Parco nazionale del Pieljekaise: tra betulle di montagna e valli fiorite

|19/06, 2026

Parco nazionale del Pieljekaise: tra betulle di montagna e valli fiorite

Veduta del Parco Nazionale di Pieljekaise con una foresta di betulle di montagna e una cima montuosa sullo sfondo.

Quando la maggior parte delle persone pensa alle escursioni in montagna in Svezia, la mente corre subito alle vette imponenti del Sarek o al sentiero ben battuto intorno ad Abisko. Ma tra i monti Arjeplogsfjällen, incastonati tra i villaggi di Jäckvik e Adolfström, si trova uno dei nostri parchi nazionali meno conosciuti ma più caratteristici: il Pieljekaise .

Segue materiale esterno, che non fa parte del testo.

/-- A channel buffer at boundary b: silent up to b where nothing is received, and the block [b − 16, b) gated. -/
def bufLand (g : SlipGate) (f : Nat) (i : Nat) (receiving : Bool) (l : Line) (b : MT) : Line :=
  let l := if receiving ∧ mtDiff b l.next ≤ 64 then l
    else
      let n := mtDiff b l.next
      if n ≤ 0 ∧ -64 ≤ n then l else if 0 < n ∧ n ≤ 64 then linePush 512 l l.next (List.replicate n.toNat 0) else linePush 512 l (b - 16) (List.replicate 16 0)
  { l with xs := l.xs.zipIdx.map (fun p =>
      let k := l.next - 1 - BitVec.ofNat 32 p.2
      if mtDiff k b < 0 ∧ mtDiff (b - 17) k < 0 then slipAt g f k i p.1 else p.1) }

/-- No position of [b − 16, b) is bad. -/
def blockClean (bad : List MT) (b : MT) : Bool := bad.all (fun k => !(decide (mtDiff k b < 0) && decide (mtDiff (b - 17) k < 0)))

/-- Whether a frequency error lies within 200 ppm. -/
def epsOk (e : Int) : Bool := decide (e.natAbs ≤ 200000)

/-- Whether a receiver's frequency is right: within 200 ppm of its domain; in SINGLE_RATE, where it runs on its own clock, a
rate identified within 1,000 ppm (R310, R314). -/
def aesFreqOk (own : Bool) (c : AesRxCfg) (eps : Int) (rate : Nat) : Bool :=
  if own then rate != 0 && (c.nominal == 0 || rate == c.nominal) else epsOk eps

/-- The place of the last Z preamble is that of the reference, for a frame taken at k (R328). -/
def zAtRef (r : AesRx) (k : MT) : Bool := (k - BitVec.ofNat 32 r.sinceZ).toNat % 192 == r.map.refZ

/-- A frame received (R311–R317, R324, R328); own says that the receiver runs on its own clock.  The result names a slip's
cause and its first position. -/
def aesFrameRx (r : AesRx) (grouped own : Bool) (dmt : MT) (fr : AesFrame) : AesRx × Option (SlipCause × MT) :=
  let lost := if grouped ∧ r.state = .locked then gapLost r.lastMt r.lastFrac fr.mt fr.frac else 0
  let r := if fr.z then { zStore r with seenZ := true } else { r with sinceZ := r.sinceZ + lost + 1 }
  let err := fr.a.parity || fr.a.biphase || fr.b.parity || fr.b.biphase
  let errs := (err :: r.errs).take 64
  let r := { r with
    lastMt := fr.mt, lastFrac := fr.frac, eps := fr.epsPpb, rateHz := fr.rateHz,
    frames := if r.state = .absent ∨ aesFreqOk own r.cfg fr.epsPpb fr.rateHz then r.frames + 1 else 0, errs := errs,
    csA := (fr.a.c :: r.csA).take 193, csB := (fr.b.c :: r.csB).take 193, usA := (fr.a.u :: r.usA).take 193, usB := (fr.b.u :: r.usB).take 193,
    vCount := cAdd r.vCount (b2n fr.a.v + b2n fr.b.v), parityErr := cAdd r.parityErr (b2n fr.a.parity + b2n fr.b.parity),
    biphaseErr := cAdd r.biphaseErr (b2n fr.a.biphase + b2n fr.b.biphase) }
  if r.state ≠ .locked then (r, none)
  else
    let e := elasticSkip r.map lost
    let k := e.next
    let inside := elasticIn e fr.mt fr.frac && (!grouped || slipCounts r.gate || zAtRef r k)
    let dense := err && decide (8 ≤ (errs.filter (·)).length)
    let ovr := decide (64 ≤ mtDiff k dmt)
    let xs := [subSample r r.nonA fr.a (r.good.getD 0 0), subSample r r.nonB fr.b (r.good.getD 1 0)]
    let cause : Option Nat := if !inside then some 0 else if ovr then some 1 else if dense then some 3 else none
    let counts := cause.isSome && slipCounts r.gate
    let g := match cause with
      | some _ => slipStart r.gate k r.good
      | none => r.gate
    -- a slip recentres an ungrouped port; a grouped one keeps its mapping (R324, R328)
    let recenter := !grouped && (!inside || ovr || counts)
    let map := if recenter then elasticSet fr.mt fr.frac 4 else e
    let q := map.next
    let map := if grouped then map else { map with refZ := (q - BitVec.ofNat 32 r.sinceZ).toNat % 192 }
    let good := if cause.isNone then xs else r.good
    let gap := (List.range (clampI 0 64 (mtDiff q k)).toNat).map (fun i => k + BitVec.ofNat 32 i)
    let skipped := (List.range (min lost 64)).map (fun i => k - 1 - BitVec.ofNat 32 i)
    ({ r with
        map := { map with next := q + 1 }, gate := g, good := good,
        bad := (if cause.isSome then k :: q :: gap else if err then [q] else []) ++ skipped ++ r.bad,
        miss := if grouped && !inside then r.miss + 1 else 0,
        outA := linePut 512 r.outA q (good.getD 0 0), outB := linePut 512 r.outB q (good.getD 1 0),
        slips := if counts then cInc r.slips else r.slips },
      if counts then cause.map (fun c => (c, k)) else none)

/-- R314: lock, with the reference delay (kept by R328 where the member is grouped and has one). -/
def aesLock (r : AesRx) (grouped : Bool) : AesRx :=
  let e := if grouped ∧ r.map.has then elasticKeep r.map r.lastMt r.lastFrac
    else let e := elasticSet r.lastMt r.lastFrac 4
      -- the Z preamble sinceZ frames ago fell at this MT
      { e with refZ := ((e.next - BitVec.ofNat 32 r.sinceZ).toNat) % 192 }
  { r with state := .locked, map := { e with next := e.next + 1 }, gate := { phase := .zero }, errs := [], frames := 0, miss := 0 }
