-- ==== Sys2Proof/Machine/RegFile.lean ====
section
/-! DEFINITION. The registers as they read, without the effect of reading (R406, R412, R419, R420, R469 and the register
tables of the other chapters).  An offset a register table does not define reads 0 (R20, log entry 100). -/

namespace Sys2Proof.Machine

/-- A word of bit fields: each value at its bit, summed. -/
def fields (l : List (Nat × Nat)) : Word := BitVec.ofNat 32 (l.foldl (fun a p => a + p.2 * 2 ^ p.1) 0)

/-- Index of a register in an array of n words at base, stride s. -/
def arrIx (o base s n : Nat) : Option Nat :=
  if base ≤ o ∧ (o - base) % s = 0 ∧ (o - base) / s < n then some ((o - base) / s) else none

/-! The HIF block (R406). -/

def hifRev (d : Dev) : Word :=
  fields [(28, 3), (24, 4), (8, d.flash.fwVersion.toNat), (0, Config.silicon.toNat)]

def hifCap : Word := if Config.gradeAF then 0x01E00400 else 0x09500200

def hifStatus (d : Dev) : Word :=
  fields [(3, b2n d.hif.hostBoot), (2, b2n d.hif.fwSlot), (1, b2n d.hif.restarting), (0, b2n d.hif.ctrlUp)]

def hifMode (d : Dev) : Word :=
  fields [(8, b2n (d.fw.changing.isSome || d.fw.commits.any (fun c => c.taken.op == .modeSet))), (4, modeCode d.fw.prevMode), (0, modeCode d.fw.mode)]

/-- IRQ_HOLDOFF of a ring is over at t. -/
def ringFree (t : DT) (r : Ring) : Bool :=
  match r.irqDt with
  | some u => decide (bits r.ctrl.toNat 15 8 * 1000 ≤ (t - u).toNat)
  | none => true

/-- A ring whose held interrupt has been raised where its hold-off is over (R360). -/
def ringMature (t : DT) (r : Ring) : Ring :=
  if r.irqHeld && ringFree t r then
    { r with irqHeld := false, irqPend := true, irqDt := r.irqDt.map (fun u => u + BitVec.ofNat 64 (bits r.ctrl.toNat 15 8 * 1000)) }
  else r

/-- MBXn_IRQ AND MBXn_IRQ_EN is nonzero. -/
def mbxPends (d : Dev) (n : Nat) : Bool := (getMbx d n).irq &&& (getMbx d n).irqEn != 0

/-- A host DMA channel has an enabled interrupt source (R469). -/
def dmaPends (d : Dev) : Bool :=
  (List.range 8).any (fun n => (tabGet d.dma.ch n).irq &&& (tabGet d.dma.ch n).irqEn != 0)

/-- HIF_IRQ_STATUS: the pending source of each vector (R406, R407). -/
def irqStatus (d : Dev) : Word :=
  fields ([(14, b2n d.hif.irqMode), (13, b2n (d.hif.fault != 0)), (12, b2n (d.time.irq &&& 0xFFF != 0)),
    (11, b2n ((List.range 4).any (fun p => let x := tabGet d.net.ports p; x.halfRx != 0 || x.halfTx != 0))),
    (10, b2n ((List.range 8).any (fun r => (tabGet d.net.rings r).irqPend))), (9, b2n (dmaPends d)),
    (8, b2n (d.hif.dblD2H &&& d.hif.dblD2HEn != 0))] ++ (List.range 8).map (fun n => (n, b2n (mbxPends d n))))

def hifWord (d : Dev) (o : Nat) : Word :=
  if o = 0 then 0x4F5A1024 else if o = 4 then hifRev d else if o = 8 then hifCap else if o = 0xC then hifStatus d
  else if o = 0x10 then hifMode d else if o = 0x18 then irqStatus d else if o = 0x1C then d.hif.irqEn
  else if o = 0x20 then d.aon.bootcnt.setWidth 32 else if o = 0x24 then d.aon.safeReason.setWidth 32
  else if o = 0x28 then d.hif.mbxLost else if o = 0x2C then d.hif.ctrlRestarts else if o = 0x30 then d.hif.spiIrqEn
  else if o = 0x34 then d.hif.fault else if o = 0x38 then d.hif.accessErr else 0

/-! Mailboxes (R401, R405, R412). -/

/-- The mailbox channels an interface owns. -/
def ownsMbx (v : Via) (n : Nat) : Bool :=
  match v with
  | .pcie => n != 4 && n != 5
  | .spi => n == 4
  | .bar2 | .ctrl => false

/-- Firmware takes cells of a channel. -/
def takesCells (d : Dev) : Bool := d.hif.ctrlUp

def mbxStatus (d : Dev) (n : Nat) : Word :=
  let m := getMbx d n
  fields [(24, d.hif.deviceEpoch.toNat), (16, m.epoch.toNat), (8, m.outFifo.length), (7, b2n (!takesCells d)),
    (6, b2n (decide (8 ≤ m.inFifo.length))), (0, m.inFifo.length)]

/-- A word of a cell. -/
def cellWord (c : List Byte) (o : Nat) : Word := BitVec.ofNat 32 (u32 c o)

/-- IN_CELL as it reads back: bytes 6–7 are 0. -/
def inCellRead (c : List Byte) : List Byte := slice c 0 6 ++ zeros 2 ++ slice c 8 56

def mbxWord (d : Dev) (n o : Nat) : Word :=
  let m := getMbx d n
  if o < 0x40 then cellWord (inCellRead m.inCell) o
  else if o < 0x80 then cellWord (m.outFifo.headD (zeros 64)) (o - 0x40)
  else if o = 0x84 then mbxStatus d n else if o = 0x90 then m.irq else if o = 0x94 then m.irqEn
  else if o = 0x98 then fields [(16, m.staleOut.toNat), (0, m.staleIn.toNat)] else if o = 0x9C then m.refused else 0
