/-- A member joins: one that is not locked takes its reference when it first locks (R328). -/
def memberJoins (d : Dev) (m : GMember) : Dev :=
  if m.kind = 0 then aesMod d m.index (fun r => if r.state = .locked then r else { r with map := { r.map with has := false } })
  else if m.kind = 2 then tdmMod d m.index (fun t => if t.state = .starting ∨ t.state = .running then t else { t with map := { t.map with has := false } })
  else if m.kind = 3 then tdmMod d m.index (fun t => if t.state = .starting ∨ t.state = .running then t else { t with mapT := { t.mapT with has := false } })
  else d

/-- A group takes its members at boundary b; what a member had lost stays with it. -/
def applyGroup : Apply1 := fun d t b =>
  let p := t.req.payload
  let g := u8 p 0
  let old := (tabGet d.ports.groups g).members
  let ms := if u8 p 1 = 0 then (alignMembers p).map (fun m => { m with lost := old.any (fun o => o.kind == m.kind && o.index == m.index && o.lost) }) else []
  let dom := match ms with
    | m :: _ => (memberDom d m).getD 0
    | [] => 0
  let d := portsMod d (fun x => { x with groups := tabSet x.groups g { dom := dom, mt := b.getD 0, members := ms } })
  let d := (ms.filter (fun m => !old.any (fun o => o.kind == m.kind && o.index == m.index))).foldl memberJoins d
  (d, .ok, groupBody d g (b.getD 0) false)

def groupRefuse (d : Dev) (st : Status) : Dev × Ans := ansB d st (zeros 7)

def judgeGroupSet (d : Dev) (t : Taken) (_ : Option (List Byte)) : Dev × Ans :=
  let p := t.req.payload
  let g := u8 p 0
  let ms := alignMembers p
  let doms := ms.map (memberDom d)
  let other (m : GMember) : Bool := match memberGroup d.ports m.kind m.index with
    | some k => k != g
    | none => false
  if !inModes t modes5 then groupRefuse d .badMode
  else if !longEnough t 4 || decide (7 < g) || u8 p 1 != 0 || ms.isEmpty || decide (12 < ms.length) || u8 p 3 != 0 || !longEnough t (4 + 4 * ms.length) ||
      (List.range ms.length).any (fun i => u8 p (5 + 4 * i) != 0) || doms.any (·.isNone) || doms.eraseDups.length != 1 || ms.any other ||
      (ms.map (fun m => (m.kind, m.index))).eraseDups.length != ms.length then groupRefuse d .badArg
  else commitOr d t (((doms.head?).getD none).getD 0) applyGroup

/-- ALIGN_GROUP GET: MAPPING_LOST is cleared by it. -/
def judgeGroupGet (d : Dev) (t : Taken) (_ : Option (List Byte)) : Dev × Ans :=
  let p := t.req.payload
  let g := u8 p 0
  if !longEnough t 2 || decide (7 < g) || u8 p 1 != 1 then bad d
  else
    let x := tabGet d.ports.groups g
    let body := groupBody d g x.mt true
    let d := x.members.foldl (fun d m =>
      let d := memberLost d m.kind m.index false
      if m.kind = 0 then aesMod d m.index (fun r => { r with mappingLost := false })
      else if m.kind = 2 ∨ m.kind = 3 then tdmMod d m.index (fun r => { r with mappingLost := false }) else d) d
    ansB d .ok body

def judgeGroupDissolve (d : Dev) (t : Taken) (_ : Option (List Byte)) : Dev × Ans :=
  let p := t.req.payload
  let g := u8 p 0
  if !inModes t modes5 then groupRefuse d .badMode
  else if !longEnough t 2 || decide (7 < g) || u8 p 1 != 2 then groupRefuse d .badArg
  else commitOr d t (tabGet d.ports.groups g).dom applyGroup

def execAlignGroupSet (r : Req) (s : State) : Host.Outcome State Fault Refusal := reqRow .alignGroup 1 [1, 2] judgeGroupSet r s
def execAlignGroupGet (r : Req) (s : State) : Host.Outcome State Fault Refusal := reqRow .alignGroup 1 [0, 2] judgeGroupGet r s
def execAlignGroupDissolve (r : Req) (s : State) : Host.Outcome State Fault Refusal := reqRow .alignGroup 1 [0, 1] judgeGroupDissolve r s

/-! AES3 receivers (R314–R317, R324, R328). -/

def aesGrouped (d : Dev) (i : Nat) : Bool := (memberGroup d.ports 0 i).isSome

/-- AES3_FRAME_RX.  In SINGLE_RATE the receiver's own count is what the frame's instant is on, and its blocks land by it. -/
def aesTake (d : Dev) (i : Nat) (fr : AesFrame) : Dev :=
  let r := getAes d i
  if !portsRun d || !r.cfg.enable then d else
  let q := aesFrameRx r (aesGrouped d i && !single d) (single d) (if single d then r.map.next else mtOf d r.cfg.domain) fr
  let r' := q.1
  let r' := if single d && r'.outA.next.toNat % 16 == 0 then aesLand r' (aesRate d i) r'.outA.next else r'
  let d := aesMod d i (fun _ => r')
  match q.2 with
  | some (c, k) => evUnderrun d 0 i c k (getAes d i).slips
  | none => d

/-- AES3_RX_LOCKING: 8 consecutive frames. -/
def aesLocking (d : Dev) (i : Nat) : Dev :=
  aesStep d i (fun r => if r.cfg.enable ∧ r.state = .absent ∧ 8 ≤ r.frames then { r with state := .locking, frames := 0, seenZ := false, sinceZ := 0, csA := [], csB := [], usA := [], usB := [] } else r)

/-- AES3_RX_LOCK. -/
def aesLockOn (d : Dev) (i : Nat) : Dev :=
  let s := single d
  aesStep d i (fun r =>
    if r.cfg.enable ∧ r.state = .locking ∧ r.seenZ ∧ aesFreqOk s r.cfg r.eps r.rateHz ∧ (s ∨ 4096 ≤ r.frames) then
      aesLock r (aesGrouped d i && !s) else r)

Pieljekaise, o Bieljijgájse in lingua sami Lule, significa "Montagna dell'orecchio". Il nome deriva dalla montagna con le sue due cime che ricordano un paio di orecchie. Qui non troverete aridi massicci di alta montagna, ma una delle foreste di betulle di montagna meglio conservate del paese, valli ricche di erbe aromatiche e una tranquillità difficile da trovare lungo i tratti più frequentati del Sentiero del Re. Questo è un luogo per coloro che apprezzano il silenzio, la biodiversità botanica e una forma di natura selvaggia più accessibile.

La foresta di betulle di montagna: il cuore pulsante del parco.

Il motivo principale per cui il Pieljekaise fu istituito come parco nazionale nel 1909 fu quello di preservare una vasta area di foresta incontaminata di betulle di montagna. Può sembrare un luogo insignificante a chi non lo conosce, ma per l'escursionista che si prende il tempo di fermarsi, la foresta qui è un'esperienza a sé stante. Gli alberi sono nodosi, di un grigio argenteo e ricoperti di licheni, plasmati da decenni di intemperie e abbondanti nevicate.

Nella Pieljekaise, la natura è lasciata a sé stessa. Tronchi caduti giacciono sul terreno, creando habitat per licheni e funghi rari, conferendo alla foresta un'atmosfera antica, quasi fiabesca. Quando si passeggia in questi luoghi, non è solo il panorama a contare, ma anche i piccoli dettagli: il profumo del muschio umido e il suono ovattato dei propri passi sul terreno soffice.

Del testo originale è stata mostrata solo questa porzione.